# To do
Go to the line below containing "d.readData := rfl" and print exactly from there through the line containing "d.bank := rfl", both included. Print nothing else.

(Saved data entries)

-- ==== Sys2Proof/Laws/State.lean ====
section
/-! SUPPORT. The frames of the named operations: one lemma for each field that an operation leaves alone, and the laws of
the settled state. -/
namespace Sys2Proof.Machine

variable (d : Dev)

@[simp] theorem setReg_idRegs (off : Nat) (v : Word) : (d.setReg off v).idRegs = d.idRegs := rfl
@[simp] theorem setReg_stats (off : Nat) (v : Word) : (d.setReg off v).stats = d.stats := rfl
@[simp] theorem setReg_readData (off : Nat) (v : Word) : (d.setReg off v).readData = d.readData := rfl
@[simp] theorem setReg_free (off : Nat) (v : Word) : (d.setReg off v).free = d.free := rfl
@[simp] theorem setReg_time (off : Nat) (v : Word) : (d.setReg off v).time = d.time := rfl
@[simp] theorem setReg_log (off : Nat) (v : Word) : (d.setReg off v).log = d.log := rfl
@[simp] theorem setReg_keys (off : Nat) (v : Word) : (d.setReg off v).keys = d.keys := rfl
@[simp] theorem setReg_lcy (off : Nat) (v : Word) : (d.setReg off v).lcy = d.lcy := rfl
@[simp] theorem setReg_chip (off : Nat) (v : Word) : (d.setReg off v).chip = d.chip := rfl
@[simp] theorem setReg_sched (off : Nat) (v : Word) : (d.setReg off v).sched = d.sched := rfl
@[simp] theorem setReg_logic (off : Nat) (v : Word) : (d.setReg off v).logic = d.logic := rfl
@[simp] theorem setReg_hive (off : Nat) (v : Word) : (d.setReg off v).hive = d.hive := rfl
@[simp] theorem setReg_power (off : Nat) (v : Word) : (d.setReg off v).power = d.power := rfl
@[simp] theorem setReg_fab (off : Nat) (v : Word) : (d.setReg off v).fab = d.fab := rfl
@[simp] theorem setReg_adm (off : Nat) (v : Word) : (d.setReg off v).adm = d.adm := rfl
@[simp] theorem setReg_serial (off : Nat) (v : Word) : (d.setReg off v).serial = d.serial := rfl
@[simp] theorem setReg_bank (off : Nat) (v : Word) : (d.setReg off v).bank = d.bank := rfl
@[simp] theorem setReg_cfg (off : Nat) (v : Word) : (d.setReg off v).cfg = d.cfg := rfl
@[simp] theorem setReg_store (off : Nat) (v : Word) : (d.setReg off v).store = d.store := rfl
@[simp] theorem setReg_pins (off : Nat) (v : Word) : (d.setReg off v).pins = d.pins := rfl
@[simp] theorem setReg_mods (off : Nat) (v : Word) : (d.setReg off v).mods = d.mods := rfl
@[simp] theorem setReg_jtag (off : Nat) (v : Word) : (d.setReg off v).jtag = d.jtag := rfl
@[simp] theorem setReg_dma (off : Nat) (v : Word) : (d.setReg off v).dma = d.dma := rfl
@[simp] theorem setReg_raised (off : Nat) (v : Word) : (d.setReg off v).raised = d.raised := rfl
@[simp] theorem setReg_out (off : Nat) (v : Word) : (d.setReg off v).out = d.out := rfl

@[simp] theorem setFld_idRegs (off lo len v : Nat) : (d.setFld off lo len v).idRegs = d.idRegs := by rw [Dev.setFld, setReg_idRegs]
@[simp] theorem setFld_stats (off lo len v : Nat) : (d.setFld off lo len v).stats = d.stats := by rw [Dev.setFld, setReg_stats]
@[simp] theorem setFld_readData (off lo len v : Nat) : (d.setFld off lo len v).readData = d.readData := by rw [Dev.setFld, setReg_readData]
@[simp] theorem setFld_free (off lo len v : Nat) : (d.setFld off lo len v).free = d.free := by rw [Dev.setFld, setReg_free]
@[simp] theorem setFld_time (off lo len v : Nat) : (d.setFld off lo len v).time = d.time := by rw [Dev.setFld, setReg_time]
@[simp] theorem setFld_log (off lo len v : Nat) : (d.setFld off lo len v).log = d.log := by rw [Dev.setFld, setReg_log]
@[simp] theorem setFld_keys (off lo len v : Nat) : (d.setFld off lo len v).keys = d.keys := by rw [Dev.setFld, setReg_keys]
@[simp] theorem setFld_lcy (off lo len v : Nat) : (d.setFld off lo len v).lcy = d.lcy := by rw [Dev.setFld, setReg_lcy]
@[simp] theorem setFld_chip (off lo len v : Nat) : (d.setFld off lo len v).chip = d.chip := by rw [Dev.setFld, setReg_chip]
@[simp] theorem setFld_sched (off lo len v : Nat) : (d.setFld off lo len v).sched = d.sched := by rw [Dev.setFld, setReg_sched]
@[simp] theorem setFld_logic (off lo len v : Nat) : (d.setFld off lo len v).logic = d.logic := by rw [Dev.setFld, setReg_logic]
@[simp] theorem setFld_hive (off lo len v : Nat) : (d.setFld off lo len v).hive = d.hive := by rw [Dev.setFld, setReg_hive]
@[simp] theorem setFld_power (off lo len v : Nat) : (d.setFld off lo len v).power = d.power := by rw [Dev.setFld, setReg_power]
@[simp] theorem setFld_fab (off lo len v : Nat) : (d.setFld off lo len v).fab = d.fab := by rw [Dev.setFld, setReg_fab]
@[simp] theorem setFld_adm (off lo len v : Nat) : (d.setFld off lo len v).adm = d.adm := by rw [Dev.setFld, setReg_adm]
@[simp] theorem setFld_serial (off lo len v : Nat) : (d.setFld off lo len v).serial = d.serial := by rw [Dev.setFld, setReg_serial]
@[simp] theorem setFld_bank (off lo len v : Nat) : (d.setFld off lo len v).bank = d.bank := by rw [Dev.setFld, setReg_bank]
@[simp] theorem setFld_cfg (off lo len v : Nat) : (d.setFld off lo len v).cfg = d.cfg := by rw [Dev.setFld, setReg_cfg]
@[simp] theorem setFld_store (off lo len v : Nat) : (d.setFld off lo len v).store = d.store := by rw [Dev.setFld, setReg_store]
@[simp] theorem setFld_pins (off lo len v : Nat) : (d.setFld off lo len v).pins = d.pins := by rw [Dev.setFld, setReg_pins]
@[simp] theorem setFld_mods (off lo len v : Nat) : (d.setFld off lo len v).mods = d.mods := by rw [Dev.setFld, setReg_mods]
@[simp] theorem setFld_jtag (off lo len v : Nat) : (d.setFld off lo len v).jtag = d.jtag := by rw [Dev.setFld, setReg_jtag]
@[simp] theorem setFld_dma (off lo len v : Nat) : (d.setFld off lo len v).dma = d.dma := by rw [Dev.setFld, setReg_dma]
@[simp] theorem setFld_raised (off lo len v : Nat) : (d.setFld off lo len v).raised = d.raised := by rw [Dev.setFld, setReg_raised]
@[simp] theorem setFld_out (off lo len v : Nat) : (d.setFld off lo len v).out = d.out := by rw [Dev.setFld, setReg_out]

# Answer
@[simp] theorem setReg_readData (off : Nat) (v : Word) : (d.setReg off v).readData = d.readData := rfl
@[simp] theorem setReg_free (off : Nat) (v : Word) : (d.setReg off v).free = d.free := rfl
@[simp] theorem setReg_time (off : Nat) (v : Word) : (d.setReg off v).time = d.time := rfl
@[simp] theorem setReg_log (off : Nat) (v : Word) : (d.setReg off v).log = d.log := rfl
@[simp] theorem setReg_keys (off : Nat) (v : Word) : (d.setReg off v).keys = d.keys := rfl
@[simp] theorem setReg_lcy (off : Nat) (v : Word) : (d.setReg off v).lcy = d.lcy := rfl
@[simp] theorem setReg_chip (off : Nat) (v : Word) : (d.setReg off v).chip = d.chip := rfl
@[simp] theorem setReg_sched (off : Nat) (v : Word) : (d.setReg off v).sched = d.sched := rfl
@[simp] theorem setReg_logic (off : Nat) (v : Word) : (d.setReg off v).logic = d.logic := rfl
@[simp] theorem setReg_hive (off : Nat) (v : Word) : (d.setReg off v).hive = d.hive := rfl
@[simp] theorem setReg_power (off : Nat) (v : Word) : (d.setReg off v).power = d.power := rfl
@[simp] theorem setReg_fab (off : Nat) (v : Word) : (d.setReg off v).fab = d.fab := rfl
@[simp] theorem setReg_adm (off : Nat) (v : Word) : (d.setReg off v).adm = d.adm := rfl
@[simp] theorem setReg_serial (off : Nat) (v : Word) : (d.setReg off v).serial = d.serial := rfl
@[simp] theorem setReg_bank (off : Nat) (v : Word) : (d.setReg off v).bank = d.bank := rfl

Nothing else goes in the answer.